L^3 - tr(A)*L^2 - 0.5*[tr(A^2) - tr(A)*tr(A)]*L - det(A) = 0
when I substitute B^{-1}A for A, I obtain:
L^3 - tr(B^{-1}A)*L^2 - 0.5*{tr[(B^{-1}A)^2] - tr(B^{-1}A)*tr(B^{-1}A)}*L - det(B^{-1}A) = 0
Then, interestingly, when I multiply both sides by det(B) I obtain:
det(B)*L^3 - tr[ adj(B)*A]*L^2 - 0.5*det(B)*{tr[(B^{-1}A)^2] - tr(B^{-1}A)*tr(B^{-1}A)}*L - det(A) = 0
where adj(B) denotes the adjoint of B and I used the fact that adj(B) = B^{-1} * det(B).
Furthermore, multiplying the coefficient of L byt det(B)/det(B), we obtain:
det(B)*L^3 - tr[ adj(B)*A]*L^2 - 0.5*(1/det(B))*{tr[(adj(B)*A)^2] - tr(adj(B)*A)*tr(adj(B)*A)}*L - det(A) = 0
This is the form I was looking for fromt he beginning. The beauty of it is that by multiplying by det(B), I got rid of the terms involving B^{-1} and replaced it by adj(B). This makes differentiation much easier.

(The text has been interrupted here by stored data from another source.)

-- ==== Sys2Proof/Laws/Ops.lean ====
section
/-!
SUPPORT. What each shared operation can do, said once: the arithmetic of R10, how an operation ends, taking and issuing a word,
the host register accesses, RESET.
-/

namespace Sys2Proof.Machine

/-! ### Arithmetic -/

theorem satInc16_toNat (v : Reg16) : (satInc16 v).toNat = min 0xFFFF (v.toNat + 1) := by
  have := v.isLt
  unfold satInc16
  split
  · rw [BitVec.toNat_ofNat]; omega
  · rw [show (0xFFFF : Reg16).toNat = 0xFFFF from rfl]; omega

theorem inc16_toNat_of_lt (v : Reg16) (h : v.toNat < 0xFFFF) : (inc16 v).toNat = v.toNat + 1 := by
  unfold inc16; rw [BitVec.toNat_ofNat]; omega

theorem clamp_bounds (x : Int) {lo hi : Int} (h : lo ≤ hi) : lo ≤ clamp x lo hi ∧ clamp x lo hi ≤ hi := by
  unfold clamp; split
  · omega
  · split <;> omega

theorem narrowCalSum_toNat {n : Nat} (h : n ≤ 0xFFFF) : (narrowCalSum n).toNat = n := by
  unfold narrowCalSum; rw [if_pos h, BitVec.toNat_ofNat]; omega

theorem narrowCalIdx_toNat {n : Nat} (h : n ≤ 0xFF) : (narrowCalIdx n).toNat = n := by
  unfold narrowCalIdx; rw [if_pos h, BitVec.toNat_ofNat]; omega

/-- A bound narrowed to its register is the clamped integer: the clamps of a well-formed configuration fit 16 bits (R7). -/
theorem ofInt_clamp_toNat (x : Int) {lo hi : Nat} (h : lo ≤ hi) (hh : hi ≤ 0xFFFF) :
    ((BitVec.ofInt 16 (clamp x lo hi)).toNat : Int) = clamp x lo hi := by
  have hb := clamp_bounds x (lo := (lo : Int)) (hi := (hi : Int)) (by omega)
  rw [BitVec.toNat_ofInt]
  omega

/-! ### How an operation ends -/

theorem complete_of_wf {s : State} (h : s.cfg.WF) (t : State) : complete s t = .next t := if_pos h

theorem complete_of_not_wf {s : State} (h : ¬ s.cfg.WF) (t : State) : complete s t = .refused .illFormedConfig := if_neg h

/-- An operation answers a next state exactly where the configuration is well-formed, and then the state given. -/
theorem complete_eq_next {s t u : State} : complete s t = .next u ↔ s.cfg.WF ∧ t = u := by
  unfold complete
  split
  · rename_i h; exact ⟨fun e => ⟨h, by injection e⟩, fun e => by rw [e.2]⟩
  · rename_i h; exact ⟨fun e => (by cases e), fun e => absurd e.1 h⟩

theorem completeRow_of_selected (s t : State) : completeRow true s t = complete s t := rfl

/-- A dispatch row answers a next state exactly where it is selected and the configuration is well-formed. -/
theorem completeRow_eq_next {b : Bool} {s t u : State} : completeRow b s t = .next u ↔ b = true ∧ s.cfg.WF ∧ t = u := by
  cases b
  · simp [completeRow]
  · rw [completeRow_of_selected, complete_eq_next]; simp

theorem selectsCal_iff {p : CalPhase} {s : State} : selectsCal p s = true ↔ s.calPhase = p := by simp [selectsCal]

theorem mode_iff {s : State} : mode s = true ↔ s.calPhase = .done := by simp [mode]

theorem selectsCtrl_iff {v : Reg8} {s : State} : selectsCtrl v s = true ↔ s.calPhase = .done ∧ s.ctrlState = v := by
  simp [selectsCtrl, mode]

/-! ### The stream -/

theorem takeOp_nil {s : State} (h : s.ops = []) : takeOp s = none := by simp [takeOp, h]

theorem takeOp_cons {s : State} {w : OpWord} {rest : List OpWord} (h : s.ops = w :: rest) :
    takeOp s = some (w, s.setOps rest) := by simp [takeOp, h]

/-- The word issued next is the word taken next, and the state is as it was. -/
theorem takeOp_issueNext (s : State) (w : OpWord) : takeOp (issueNext s w) = some (w, s) := rfl

/-- What the very next step does once a 24-bit word is placed for it. -/
theorem step_withFetchWord_word (s : State) {w : Nat} (h : w < 0x1000000) :
    step (s.withFetchWord 24 w) = exec (decodeWord (BitVec.ofNat 24 w)) s := by
  simp [State.withFetchWord, tableCode, h, placeCode, step, takeOp_issueNext]

/-! ### Host register accesses and RESET -/

/-- A register write changes DIM_TARGET (address 0) or CTRL_STATE (address 9), and nothing otherwise. -/
theorem hostRegisterWrite_cases (a : Addr) (v : Reg16) (s : State) :
    (a = 0 ∧ hostRegisterWrite a v s = s.setDimTarget v) ∨
    (a = 9 ∧ hostRegisterWrite a v s = s.setCtrlState (forcedState v)) ∨
    (a ≠ 0 ∧ a ≠ 9 ∧ hostRegisterWrite a v s = s) := by
  have ha := a.isLt
  unfold hostRegisterWrite
  split
  · rename_i h; exact .inl ⟨BitVec.eq_of_toNat_eq h, rfl⟩
  · rename_i h; exact .inr (.inl ⟨BitVec.eq_of_toNat_eq h, rfl⟩)
  · rename_i h0 h9
    refine .inr (.inr ⟨?_, ?_, rfl⟩)
    · rintro rfl; exact h0 rfl
    · rintro rfl; exact h9 rfl

/-- A READ changes only what is returned. -/
theorem hostRead_eq (a : Addr) (s : State) : hostRead a s = { s with rdata := some (hostRegister a s) } := rfl

/-- RESET keeps the configuration and the words already issued, and nothing else. -/
theorem resetStep_eq (s : State) : resetStep s = { State.resetOf s.cfg with ops := s.ops } := rfl

end Sys2Proof.Machine
end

Furthermore, in the problem that I am dealing with, I failed to tell you that both A and B are symmetric matrices. If you used this fact, believe or not, the whole ch. pol. just reduces to the following expression:
det(B)*L^3 - tr[adj(B)*A]*L^2 + tr[B*adj(A)] *L - det(A) = 0
That awful looking coefficient of the L term just reduces to tr[B*adj(A)] !!!!!
I find this a beautiful result. Just look at the symmetry of that equation.
It also makes my differentiation problem much easier. Notice that:
derivative of det(A) wrt A equals adj(A) and
derivative of tr[ adj(B)*A ] wrt A equals adj(B).
I am still working to determined the expression for the derivative of tr[ B*adj(A) ] wrt A.
So I am very close to finding the derivatives of L wrt A which is my final goal.